Among the records below, find the line that has "let live := s.cad.lastMarks.filter"; from there, give the lines again exactly, and stop after the line that has "markOut := if".
[Opening Supplied information section]
-- ==== Sys2Proof/Machine/Tick.lean ====
section
/-! DEFINITION. What a beat does when no command waits (log entry 2): the beat count advances, the meters refill (11 R296), pending meter settings take effect (11 R305), and vectors may be raised again (11 R287, 19 R482). -/

namespace Sys2Proof.Machine

/-- Both buckets refilled for some beats (11 R296). -/
def refill (n : Nat) (m : Meter) : Meter := { m with tc := min m.cbs (m.tc + n * m.cir), tp := min m.pbs (m.tp + n * m.pir) }

/-- A meter item of CLI settings: 0 CIR, 1 PIR, 2 CBS, 3 PBS (11 R305). -/
def setMeter (m : Meter) (item v : Nat) : Meter :=
  let m' := match item with
    | 0 => { m with cir := v }
    | 1 => { m with pir := v }
    | 2 => { m with cbs := v }
    | _ => { m with pbs := v }
  let full := m.pir = 0 ∧ m'.pir ≠ 0
  if full then { m' with tc := m'.cbs, tp := m'.pbs } else { m' with tc := min m'.tc m'.cbs, tp := min m'.tp m'.pbs }

/-- Applies a client's pending meter settings in order: items 0 to 3 the command meter, 4 to 7 the byte meter, 8 COLOUR_AWARE. A meter turned on with its sizes set in the same beat starts full at those sizes. -/
def applyMeters (c : Client) : Client :=
  let step (c : Client) (x : Nat × Nat) : Client :=
    if x.1 < 4 then { c with cmd := setMeter c.cmd x.1 x.2 }
    else if x.1 < 8 then { c with byt := setMeter c.byt (x.1 - 4) x.2 }
    else { c with aware := x.2 == 1 }
  let c' := c.pendingMeters.foldl step c
  let fill (was now : Meter) : Meter := if was.pir = 0 ∧ now.pir ≠ 0 then { now with tc := now.cbs, tp := now.pbs } else now
  { c' with cmd := fill c.cmd c'.cmd, byt := fill c.byt c'.byt, pendingMeters := [] }

/-- A client over some beats: a pending meter setting takes effect at the first of them. -/
def clientBeats (n : Nat) (c : Client) : Client :=
  if n = 0 then c
  else
    let d := applyMeters { c with cmd := refill 1 c.cmd, byt := refill 1 c.byt }
    { d with cmd := refill (n - 1) d.cmd, byt := refill (n - 1) d.byt }

/-- The beat-phase trim in force slews towards its value by at most one phase unit every 8 beats (02 R54). -/
def slewPhase (n : Nat) (s : State) : Calibration :=
  match FMap.get? s.cal.pendingTrims 0x10300 with
  | none => s.cal
  | some v =>
    let most : Int := max 1 (beatPs s / phasesPerBeat) * ((s.cad.beat + n) / 8 - s.cad.beat / 8 : Nat)
    let goal := FMap.getD s.cal.user 0x10300 0
    if goal - v ≤ most ∧ v - goal ≤ most then { s.cal with pendingTrims := FMap.del s.cal.pendingTrims 0x10300 }
    else { s.cal with pendingTrims := FMap.put s.cal.pendingTrims 0x10300 (if v < goal then v + most else v - most) }

/-! ### The cadence over some beats -/

/-- Cycles of the arithmetic clock in a beat, by operating profile and period code (02 R36): 1.05 GHz, 0.85 GHz for EFFICIENCY (2), 0.95 GHz for ENDURANCE (3). -/
def cyclesPerBeat (profile period : Nat) : Nat := (if profile = 2 then 850 else if profile = 3 then 950 else 1050) * 2 ^ period

/-- The cycle at which an event of a phase starts, and the phase a cycle shows (02 R38). -/
def phaseCycle (cycles p : Nat) : Nat := ceilDiv (p * cycles) phasesPerBeat
def cyclePhase (cycles c : Nat) : Nat := c * phasesPerBeat / cycles

/-- The holdover limit in beats of a period code: 10 s (02 R36, R48). -/
def holdLimitBeats (period : Nat) : Nat := 10000000 / 2 ^ period

/-- Members of every ring of the device. -/
def allMembers (s : State) : List Nat :=
  match s.sched.active with | some img => (img.rings.map (fun r => r.members)).flatten | none => []

/-- The mark of the lowest index among some marks. -/
def lowestMark (l : List PeerMark) : Option PeerMark :=
  l.foldl (fun best m => match best with | some b => if m.peer < b.peer then some m else best | none => some m) none

/-- The discipline source of a device in HOLDOVER (02 R47): the lowest-indexed LOCKED ring peer, else the lowest-indexed one in HOLDOVER below its own index. A peer stands while its link is up and its last mark is within the 64 beats of 16 R433. -/
def disciplineSource (s : State) : Option PeerMark :=
  let live := s.cad.lastMarks.filter (fun m => (allMembers s).contains m.peer
    && ((linkAt s m.link).st == .up || (linkAt s m.link).st == .half) && decide (s.cad.beat ≤ m.beat + 64))
  match lowestMark (live.filter (fun m => m.locked)) with
  | some m => some m
  | none => lowestMark (live.filter (fun m => decide (m.peer < ownIndex s)))

/-- PEER_DISC and DISC_LINK follow the source while the device is in HOLDOVER. -/
def takeSource (s : State) : State :=
  if s.cad.st = .holdover then
    let d := disciplineSource s
    { s with cad := { s.cad with peerDisc := d.isSome, discLink := match d with | some m => m.link | none => s.cad.discLink } }
  else s

/-- An offset brought towards 0 by at most some units. -/
def slewed (n : Nat) (left : Int) : Int := if left.natAbs ≤ n then 0 else if left < 0 then left + n else left - n

/-- The cadence block after some beats: beats of HOLDOVER are counted and the offset left by it is slewed by one unit every 8 beats (02 R45); a master drives a mark at phase 0 of each of its beats (R50). -/
def cadBeats (n : Nat) (c : Cadence) : Cadence :=
  { c with
    beat := (c.beat + n) % 2 ^ 63
    phase := if n = 0 then c.phase else 0
    holdBeats := if c.st = .holdover then c.holdBeats + n else c.holdBeats
    slew := slewed ((c.beat + n) / 8 - c.beat / 8) c.slew
    markOut := if c.st = .master ∧ n ≠ 0 then some ((c.beat + n) % 2 ^ 63) else c.markOut }

/-- Some beats pass: the cadence moves on and the meters refill. -/
def passBeats (n : Nat) (s : State) : State :=
  takeSource { s with
    cad := cadBeats n s.cad
    clients := FMap.mapVals (fun _ c => clientBeats n c) s.clients
    cal := slewPhase n s }

/-- One beat with nothing commanded. -/
def tick (s : State) : State := passBeats 1 s

end Sys2Proof.Machine
end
[Closing Supplied information section]
--- Output below ---
  let live := s.cad.lastMarks.filter (fun m => (allMembers s).contains m.peer
    && ((linkAt s m.link).st == .up || (linkAt s m.link).st == .half) && decide (s.cad.beat ≤ m.beat + 64))
  match lowestMark (live.filter (fun m => m.locked)) with
  | some m => some m
  | none => lowestMark (live.filter (fun m => decide (m.peer < ownIndex s)))

/-- PEER_DISC and DISC_LINK follow the source while the device is in HOLDOVER. -/
def takeSource (s : State) : State :=
  if s.cad.st = .holdover then
    let d := disciplineSource s
    { s with cad := { s.cad with peerDisc := d.isSome, discLink := match d with | some m => m.link | none => s.cad.discLink } }
  else s

/-- An offset brought towards 0 by at most some units. -/
def slewed (n : Nat) (left : Int) : Int := if left.natAbs ≤ n then 0 else if left < 0 then left + n else left - n

/-- The cadence block after some beats: beats of HOLDOVER are counted and the offset left by it is slewed by one unit every 8 beats (02 R45); a master drives a mark at phase 0 of each of its beats (R50). -/
def cadBeats (n : Nat) (c : Cadence) : Cadence :=
  { c with
    beat := (c.beat + n) % 2 ^ 63
    phase := if n = 0 then c.phase else 0
    holdBeats := if c.st = .holdover then c.holdBeats + n else c.holdBeats
    slew := slewed ((c.beat + n) / 8 - c.beat / 8) c.slew
    markOut := if c.st = .master ∧ n ≠ 0 then some ((c.beat + n) % 2 ^ 63) else c.markOut }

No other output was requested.